The evolution of Latin is more complicated than I realized many years ago. I am sure I don't understand all the parts to it, but here is my understanding.
The Romans spoke and wrote Latin.
However, as is true of any language, the spoken and the written languages differed. They were not separate dialects and they were mutually intelligible, but the spoken Latin was much more informal, as spoken languages tend to be, and was more flexible and responsive to changes. It gradually lost many of the cases and pronunciations that Classical Latin retained.
The written language tended to be more conservative and changed less.
Eventually the Latin that was closest to the spoken language came to dominate in Rome.

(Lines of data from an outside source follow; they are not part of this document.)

/-- A new RX ring of `q` with the read index as it was. -/
theorem HandlerWrites.setRx (hrd : r.rd = (s.ring (rxOf q)).rd) (hcnt : (s.ring (rxOf q)).cnt ≤ r.cnt) :
    HandlerWrites p s (s.setRing (rxOf q) r) := by
  have htx := State.setRing_ring_of_ne (s := s) (r := r) (txOf_ne_rxOf p q)
  by_cases hp : p = q
  · subst hp
    constructor <;> simp [htx, hrd, hcnt]
  · have hrx := State.setRing_ring_of_ne (s := s) (r := r) (rxOf_injective.ne hp)
    constructor <;> simp [htx, hrx]

/-- A new TX ring and driver of `q` with the array, the write index and the hook as they were. -/
theorem HandlerWrites.setTx (hbuf : r.buf = (s.ring (txOf q)).buf) (hwr : r.wr = (s.ring (txOf q)).wr)
    (hcnt : r.cnt ≤ (s.ring (txOf q)).cnt) (hhook : d.hook = (s.driver q).hook) :
    HandlerWrites p s ((s.setRing (txOf q) r).setDriver q d) := by
  have hrx := State.setRing_ring_of_ne (s := s) (r := r) (txOf_ne_rxOf q p).symm
  by_cases hp : p = q
  · subst hp
    constructor <;> simp [hrx, hbuf, hwr, hcnt, hhook]
  · have htx := State.setRing_ring_of_ne (s := s) (r := r) (txOf_injective.ne hp)
    constructor <;> simp [hrx, htx, State.setDriver_driver_of_ne hp]

@[simp] theorem State.setRing_self (s : State) (c : Channel) : s.setRing c (s.ring c) = s := by cases c <;> rfl

theorem harvest_handlerWrites {keep : Bool} (h : harvest q keep v s = .ok t) : HandlerWrites p s t := by
  obtain ⟨-, r, hpush, rfl⟩ | ⟨-, rfl⟩ := harvest_ok h
  · obtain ⟨-, -, rfl⟩ := rbPush_ok hpush
    exact .setRx rfl (Nat.le_succ _)
  · exact .refl p _

theorem refill_handlerWrites (h : refill q s = .ok t) : HandlerWrites p s t := by
  obtain ⟨v, r, hpop, rfl⟩ | ⟨-, rfl⟩ := refill_ok h
  · obtain ⟨-, -, -, rfl⟩ := rbPop_ok hpop
    exact .setTx rfl rfl (Nat.sub_le _ _) rfl
  · have hsame := HandlerWrites.setTx (p := p) (q := q) (s := s) (r := s.ring (txOf q))
      (d := { s.driver q with loaded := false, notify := false }) rfl rfl le_rfl rfl
    rwa [State.setRing_self] at hsame

theorem finishExchange_handlerWrites {keep : Bool} (h : finishExchange q keep v s = .next t) : HandlerWrites p s t := by
  obtain ⟨a, b, hharvest, hrefill, rfl⟩ := finishExchange_next h
  have hb := (harvest_handlerWrites (p := p) hharvest).trans (refill_handlerWrites hrefill)
  obtain hhook | ⟨o, hhook⟩ := fireHook_cases q b <;> rw [hhook]
  · exact hb
  · exact hb.trans (.emit b o)

/-- An event keeps to the handler's column. -/
theorem event_handlerWrites {i : Instr} (hi : eventOf i ≠ none) (h : exec i s = .next t) : HandlerWrites p s t := by
  cases i with
  | xchgU rx =>
    refine HandlerWrites.trans ?_ (finishExchange_handlerWrites ((execXchgU_eq rx s).symm.trans h))
    obtain hsent | ⟨o, hsent⟩ := recordSentU_cases s <;> rw [hsent]
    · exact .refl p s
    · exact .emit s o
  | xchgS rx =>
    refine HandlerWrites.trans ?_ (finishExchange_handlerWrites ((execXchgS_eq rx s).symm.trans h))
    obtain ⟨o, n, hsent⟩ := recordSentS_cases s
    rw [hsent]
    refine .of_frame (funext fun c => by cases c <;> rfl) (funext fun e => by cases e <;> rfl) ?_
    rw [State.setSkip_skip, consume_pos]
    exact Nat.sub_le _ _
  | enqU _ | enqS _ _ | deqU | deqS | rst _ | empty _ | full _ | hookset _ | hookclr _ => exact absurd rfl hi

/-! ### The foreground's side -/

theorem ForegroundWrites.trans (h : ForegroundWrites p s t) (h' : ForegroundWrites p t u) : ForegroundWrites p s u where
  txRd := h'.txRd.trans h.txRd
  txCnt := h.txCnt.trans h'.txCnt
  staged hl := by
    obtain ⟨hloaded, hslot⟩ := h.staged hl
    obtain ⟨hloaded', hslot'⟩ := h'.staged hloaded
    exact ⟨hloaded', hslot'.trans hslot⟩
  rxBuf := h'.rxBuf.trans h.rxBuf
  rxWr := h'.rxWr.trans h.rxWr
  rxCnt := h'.rxCnt.trans h.rxCnt
  pos := h.pos.trans h'.pos

/-- What touches neither the rings nor the drivers, and consumes no decision. -/
theorem ForegroundWrites.of_frame (hring : t.ring = s.ring) (hdriver : t.driver = s.driver) (hpos : s.skip.pos ≤ t.skip.pos) :
    ForegroundWrites p s t :=
  ⟨by rw [hring], by rw [hring], by rw [hdriver]; exact fun hl => ⟨hl, rfl⟩, by rw [hring], by rw [hring], by rw [hring], hpos⟩

theorem ForegroundWrites.emit (s : State) (o : Output) : ForegroundWrites p s (s.emit o) :=
  .of_frame (funext (State.emit_ring s · o)) (funext (State.emit_driver s · o)) le_rfl

theorem ForegroundWrites.setSkip (s : State) {f : SkipFlags} (hf : s.skip.pos ≤ f.pos) : ForegroundWrites p s (s.setSkip f) :=
  .of_frame (funext (State.setSkip_ring s · f)) (funext (State.setSkip_driver s · f)) hf

/-- A new RX ring of `q` with the array and the write index as they were. -/
theorem ForegroundWrites.setRx (hbuf : r.buf = (s.ring (rxOf q)).buf) (hwr : r.wr = (s.ring (rxOf q)).wr)
    (hcnt : r.cnt ≤ (s.ring (rxOf q)).cnt) : ForegroundWrites p s (s.setRing (rxOf q) r) := by
  have htx := State.setRing_ring_of_ne (s := s) (r := r) (txOf_ne_rxOf p q)
  by_cases hp : p = q
  · subst hp
    constructor <;> simp [htx, hbuf, hwr, hcnt]
  · have hrx := State.setRing_ring_of_ne (s := s) (r := r) (rxOf_injective.ne hp)
    constructor <;> simp [htx, hrx]

/-- A new TX ring and driver of `q` with the read index and a loaded slot as they were. -/
theorem ForegroundWrites.setTx (hrd : r.rd = (s.ring (txOf q)).rd) (hcnt : (s.ring (txOf q)).cnt ≤ r.cnt)
    (hstaged : (s.driver q).loaded = true → d.loaded = true ∧ d.slot = (s.driver q).slot) :
    ForegroundWrites p s ((s.setRing (txOf q) r).setDriver q d) := by
  have hrx := State.setRing_ring_of_ne (s := s) (r := r) (txOf_ne_rxOf q p).symm
  by_cases hp : p = q
  · subst hp
    constructor
    case staged => simpa using hstaged
    all_goals simp [hrx, hrd, hcnt]
  · have htx := State.setRing_ring_of_ne (s := s) (r := r) (txOf_injective.ne hp)
    constructor <;> simp [hrx, htx, State.setDriver_driver_of_ne hp]

/-- A new driver of `q` with a loaded slot as it was. -/
theorem ForegroundWrites.setDriver (hstaged : (s.driver q).loaded = true → d.loaded = true ∧ d.slot = (s.driver q).slot) :
    ForegroundWrites p s (s.setDriver q d) := by
  have hsame := setTx (p := p) (r := s.ring (txOf q)) rfl le_rfl hstaged
  rwa [State.setRing_self] at hsame

/-- The fast path is taken only when nothing is loaded, and the slow path leaves the slot alone. -/
theorem enqueue_foregroundWrites (h : enqueue q v s = .accepted t) : ForegroundWrites p s t := by
  obtain ⟨hfast, rfl⟩ | ⟨-, r, hpush, rfl⟩ := enqueue_accepted h
  · have hempty : (s.driver q).loaded = false := by simp_all [fastPath]
    exact .setDriver fun hl => by simp [hempty] at hl
  · obtain ⟨-, -, rfl⟩ := rbPush_ok hpush
    exact .setTx rfl (Nat.le_succ _) fun hl => ⟨hl, rfl⟩

theorem dequeue_foregroundWrites (h : dequeue q s = .next t) : ForegroundWrites p s t := by
  obtain ⟨v, r, hpop, rfl⟩ | ⟨-, rfl⟩ := dequeue_next h
  · obtain ⟨-, -, -, rfl⟩ := rbPop_ok hpop
    refine ForegroundWrites.trans ?_ (.emit _ _)
    exact .setRx rfl rfl (Nat.sub_le _ _)
  · exact ForegroundWrites.emit s _

/-- A command other than RST keeps to the foreground's column. -/
theorem command_foregroundWrites {i : Instr} (hi : eventOf i = none) (hrst : ∀ c, i ≠ .rst c) (h : exec i s = .next t) :
    ForegroundWrites p s t := by
  cases i with
  | enqU value =>
    obtain ⟨u, henq, rfl⟩ | ⟨-, rfl⟩ := execEnqU_next h
    · exact (enqueue_foregroundWrites henq).trans (.emit u _)
    · exact ForegroundWrites.emit s _
  | enqS value keep =>
    obtain ⟨u, f, henq, hrec, rfl⟩ | ⟨-, rfl⟩ := execEnqS_next h
    · have hpos : u.skip.pos ≤ f.pos := by rw [record_pos hrec]; exact Nat.le_succ _
      exact ((enqueue_foregroundWrites henq).trans (.setSkip u hpos)).trans (.emit _ _)
    · exact ForegroundWrites.emit s _
  | deqU => exact dequeue_foregroundWrites h
  | deqS => exact dequeue_foregroundWrites h
  | rst c => exact absurd rfl (hrst c)
  | empty c => obtain rfl := respond_next h; exact ForegroundWrites.emit s _
  | full c => obtain rfl := respond_next h; exact ForegroundWrites.emit s _
  | hookset q =>
    obtain rfl := respond_next h
    refine ForegroundWrites.trans ?_ (.emit _ _)
    exact .setDriver fun hl => ⟨hl, rfl⟩
  | hookclr q =>
    obtain rfl := respond_next h
    refine ForegroundWrites.trans ?_ (.emit _ _)
    exact .setDriver fun hl => ⟨hl, rfl⟩
  | xchgU _ | xchgS _ => cases hi

/-! ### RST (R104) -/

theorem resetDriverOf_ring (c e : Channel) (s : State) : (resetDriverOf c s).ring e = s.ring e := by
  cases c <;> cases e <;> rfl

theorem resetDriverOf_driver {c : Channel} (h : c ≠ txOf p) (s : State) : (resetDriverOf c s).driver p = s.driver p := by
  revert h
  cases c <;> cases p <;> simp [resetDriverOf]

theorem resetDriverOf_skip {c : Channel} (h : c ≠ .spiTx) (s : State) : (resetDriverOf c s).skip = s.skip := by
  revert h
  cases c <;> simp [resetDriverOf]

theorem resetDriverOf_hook (c : Channel) (p : Peripheral) (s : State) :
    ((resetDriverOf c s).driver p).hook = (s.driver p).hook := by cases c <;> cases p <;> rfl

/-- RST of a channel leaves every other channel as it was. -/
theorem execRst_ring {c e : Channel} (he : e ≠ c) (h : execRst c s = .next t) : t.ring e = s.ring e := by
  obtain rfl := respond_next h
  rw [State.emit_ring, resetDriverOf_ring, State.setRing_ring_of_ne he]

/-- RST of another channel than `TX(p)` leaves the driver of `p` as it was. -/
theorem execRst_driver {c : Channel} (hc : c ≠ txOf p) (h : execRst c s = .next t) : t.driver p = s.driver p := by
  obtain rfl := respond_next h
  rw [State.emit_driver, resetDriverOf_driver hc, State.setRing_driver]

/-- RST of another channel than SPI_TX leaves the vector as it was. -/
theorem execRst_skip {c : Channel} (hc : c ≠ .spiTx) (h : execRst c s = .next t) : t.skip = s.skip := by
  obtain rfl := respond_next h
  rw [State.emit_skip, resetDriverOf_skip hc, State.setRing_skip]

/-! ### The hook -/

theorem enqueue_hook (h : enqueue q v s = .accepted t) (p : Peripheral) : (t.driver p).hook = (s.driver p).hook := by
  obtain ⟨-, rfl⟩ | ⟨-, r, -, rfl⟩ := enqueue_accepted h
  · cases p <;> cases q <;> rfl
  · cases p <;> cases q <;> rfl

theorem dequeue_hook (h : dequeue q s = .next t) (p : Peripheral) : (t.driver p).hook = (s.driver p).hook := by
  obtain ⟨v, r, -, rfl⟩ | ⟨-, rfl⟩ := dequeue_next h <;> simp

/-- Only HOOKSET and HOOKCLR of `p` change `hook[p]` (R27, R43). -/
theorem exec_hook {i : Instr} (hset : i ≠ .hookset p) (hclr : i ≠ .hookclr p) (h : exec i s = .next t) :
    (t.driver p).hook = (s.driver p).hook := by
  cases i with
  | enqU value =>
    obtain ⟨u, henq, rfl⟩ | ⟨-, rfl⟩ := execEnqU_next h
    · simpa using enqueue_hook henq p
    · simp
  | enqS value keep =>
    obtain ⟨u, f, henq, -, rfl⟩ | ⟨-, rfl⟩ := execEnqS_next h
    · simpa using enqueue_hook henq p
    · simp
  | deqU => exact dequeue_hook h p
  | deqS => exact dequeue_hook h p
  | rst c => obtain rfl := respond_next h; simp [resetDriverOf_hook]
  | empty c => obtain rfl := respond_next h; simp
  | full c => obtain rfl := respond_next h; simp
  | hookset q =>
    have hpq : p ≠ q := fun hpq => hset (hpq ▸ rfl)
    obtain rfl := respond_next h
    simp [State.setDriver_driver_of_ne hpq]
  | hookclr q =>
    have hpq : p ≠ q := fun hpq => hclr (hpq ▸ rfl)
    obtain rfl := respond_next h
    simp [State.setDriver_driver_of_ne hpq]
  | xchgU rx => exact (event_handlerWrites (by simp [eventOf]) h).hook
  | xchgS rx => exact (event_handlerWrites (by simp [eventOf]) h).hook

/-- Settles O45: events keep to the handler's column, commands to the foreground's, and RST of another channel touches nothing of the
one looked at. -/
theorem ownershipOfWrites : Obligations.OwnershipOfWrites := by
  intro i s t p h
  have hforeground := fun hi hrst => command_foregroundWrites (p := p) (i := i) hi hrst h
  refine ⟨fun hi => ?_, fun hi hne => ?_, fun hi hne => ?_, fun hi hne => ?_, fun hset hclr => exec_hook hset hclr h⟩
  · have hw := event_handlerWrites (p := p) hi h
    exact ⟨hw.txBuf, hw.txWr, hw.rxRd, hw.hook, hw.txCnt, hw.rxCnt, hw.pos⟩
  all_goals by_cases hrst : ∃ c, i = .rst c
  · obtain ⟨c, rfl⟩ := hrst
    have hc : c ≠ txOf p := fun hc => hne (hc ▸ rfl)
    rw [execRst_ring hc.symm h, execRst_driver hc h]
    exact ⟨rfl, le_rfl, fun hl => ⟨hl, rfl⟩⟩
  · have hw := hforeground hi (not_exists.1 hrst)
    exact ⟨hw.txRd, hw.txCnt, hw.staged⟩
  · obtain ⟨c, rfl⟩ := hrst
    have hc : c ≠ rxOf p := fun hc => hne (hc ▸ rfl)
    rw [execRst_ring hc.symm h]
    exact ⟨rfl, rfl, le_rfl⟩
  · have hw := hforeground hi (not_exists.1 hrst)
    exact ⟨hw.rxBuf, hw.rxWr, hw.rxCnt⟩
  · obtain ⟨c, rfl⟩ := hrst
    have hc : c ≠ .spiTx := fun hc => hne (hc ▸ rfl)
    rw [execRst_skip hc h]
  · exact (hforeground hi (not_exists.1 hrst)).pos

end Sys2Proof.Machine
end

Eventually it was so different as to become Old Italian.
As the Empire spread, the Latin spoken by the Roman occupiers merged with the local languages to form subsets of Latin, each of which took on the unique flavors supplied by the local language.
That's why Spanish and Romanian and French and Italian are "Romance" languages, derived from Latin, but also differing in many ways.
I am going to get the dates wrong on this, but just as an example, by the year 500 AD or so, the congregants at a Mass given in some town in France were no longer able to understand the Latin.
English and Latin share a common ancestor in that they are both Indo-European languages, but English is not a Romance language. (English is a Germanic language.) Latin has had a major influence on English, but it came during the Renaissance, not when England was occupied by the Romans.